**The task**
Repeat, line for line, the entries below from the first line to the line containing "S7 points. -/", counting both ends.

Top of Supplied data

-- ==== Sys2Proof/Tests/Device.lean ====
section
/-!
SUPPORT. Tests: states and operands that meet what the statements about tasks, launches, handlers, the module and its commands assume.
-/
namespace Sys2Proof.Machine.Tests

set_option Elab.async false

/-! ### Tasks, launches and budgets -/

/-- A task record at 0x12000, to which S4 and V6 point, and an object at 0x13000, to which S7 points. -/
def carded (kind count : Nat) : State := (State.onWave · fun w => { w with v := (List.range 32).map fun l => (192 + l, 0x12000) }) <|
  State.with (State.bytes (State.bytes base 0x12000 (leBytes 8 (kind * 2 ^ 60 + 0x20000) ++ leBytes 24 0)) 0x13000
    (leBytes 4 count ++ leBytes 4 0 ++ leBytes 8 0x20000 ++ leBytes 48 0)) [(4, 0x12000), (5, 2), (6, 1), (7, 0x13000), (8, 2 ^ 32), (9, 2 ^ 32 - 1)]

/-- The owner's pool holds so many entries. -/
def pooled (s : State) (n : Nat) : State := State.onOwner s fun o => { o with pool := n, poolQuota := max n 8 }

theorem witness_CardsPosted : [(PostTarget.own, Operand.zero), (.neighbour, .zero), (.die, .zero), (.core, .s 6)].all (fun x =>
      retires (carded 1 0) (.postInstruction h x.1 (.p 1) (.s 4) x.2) && retires (carded 0 0) (.spawn h x.1 (.p 1) (.v 6) x.2)) = true ∧
    [Instr.postInstruction h .core (.p 1) (.s 4) (.s 5), .spawn h .core (.p 1) (.v 6) (.s 5)].all (fun i => traps (carded 0 0) i 0x02) = true ∧
    [Instr.postInstruction h .own (.p 1) (.s 4) .zero, .spawn h .own (.p 1) (.v 6) .zero].all (fun i => traps (carded 2 0) i 0x02) = true ∧
    [Instr.postInstruction h .own (.p 1) (.s 4) .zero, .spawn h .own (.p 1) (.v 6) .zero].all (retires (pooled (carded 0 0) 8)) = true ∧
    [Instr.postInstruction h .core (.p 1) (.s 4) (.s 6), .spawn h .own (.p 1) (.v 6) .zero].all (fun i =>
      defers (carded 0 0) i && performs (carded 0 0) i && performs (pooled (carded 0 0) 8) i) = true ∧
    (base.owner? 0).any (fun o => o.commits == [] && (o.queues.all fun q => q.2.ctl.reserve + 80 * 32 ≤ q.2.ctl.release + 2 ^ q.2.ctl.log2)) = true := by decide +kernel

theorem witness_JoinObjectsCount : [Operand.s 6, .s 9].all (fun b => retires (carded 0 0) (.jinit h (.s 7) b (.s 4))) = true ∧
    [Operand.zero, .s 8].all (fun b => traps (carded 0 0) (.jinit h (.s 7) b (.s 4)) 0x02) = true ∧
    [0, 1, 2].all (fun n => (carded 0 n).owner? 0 |>.any fun o => leAt (o.bytes 0 (carded 0 n).now 0x13000 64) 0 4 == n) = true ∧
    traps (carded 2 0) (.jinit h (.s 7) (.s 6) (.s 4)) 0x02 = true ∧
    traps (carded 0 1) (.jinit h (.s 7) (.s 6) (.s 4)) 0x02 = true ∧
    waits (pooled (carded 0 0) 65536) (.jinit h (.s 7) (.s 6) (.s 4)) .poolMax = true ∧
    retires (pooled (carded 0 0) 65535) (.jinit h (.s 7) (.s 6) (.s 4)) = true ∧
    [Instr.tend if1 (.s 7), .tend h (.s 10)].all (retires (carded 0 0)) = true ∧
    [32, 33].all (fun n => retires (carded 0 n) (.tend h (.s 7))) = true ∧
    [0, 31].all (fun n => traps (carded 0 n) (.tend h (.s 7)) 0x21) = true ∧
    [Instr.jinit h (.s 7) (.s 6) (.s 4), .tend h (.s 7), .tend h (.s 10)].all (fun i => defers (carded 0 0) i) = true ∧
    performs (carded 0 0) (.jinit h (.s 7) (.s 6) (.s 4)) = true ∧
    trapsBell (carded 0 1) (.jinit h (.s 7) (.s 6) (.s 4)) 0x02 = true ∧
    waitsBell (pooled (carded 0 0) 65536) (.jinit h (.s 7) (.s 6) (.s 4)) .poolMax = true ∧
    (performs (carded 0 32) (.tend h (.s 7)) && performs (carded 0 0) (.tend h (.s 10)) && trapsBell (carded 0 31) (.tend h (.s 7)) 0x21) = true ∧
    (carded 0 1).owner? 0 ≠ none := by decide +kernel

/-- A launch record of 128 bytes: one team of one wave, its trap area at 0x18000. -/
def launchBytes (prio flags spanCount ext5 gen : Nat) : List Byte :=
  leBytes 8 0x10000 ++ leBytes 8 7 ++ leBytes 8 (5 + 2 ^ 30 + 2 ^ 36 + 2 ^ 39) ++ leBytes 4 31 ++ leBytes 16 0 ++ leBytes 4 ext5 ++ leBytes 4 0 ++
    leBytes 1 1 ++ leBytes 3 0 ++ leBytes 2 1 ++ leBytes 1 prio ++ leBytes 1 flags ++ leBytes 1 0 ++ leBytes 1 spanCount ++ leBytes 2 0 ++ leBytes 24 0 ++
    leBytes 4 gen ++ leBytes 4 0 ++ leBytes 8 0x20000 ++ leBytes 8 0x18000 ++ leBytes 16 0

def launching (b : List Byte) : State := State.with (State.bytes base 0x12000 b) [(4, 0x12000)]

Bottom of Supplied data

**Answer section**
-- ==== Sys2Proof/Tests/Device.lean ====
section
/-!
SUPPORT. Tests: states and operands that meet what the statements about tasks, launches, handlers, the module and its commands assume.
-/
namespace Sys2Proof.Machine.Tests

set_option Elab.async false

/-! ### Tasks, launches and budgets -/

/-- A task record at 0x12000, to which S4 and V6 point, and an object at 0x13000, to which S7 points. -/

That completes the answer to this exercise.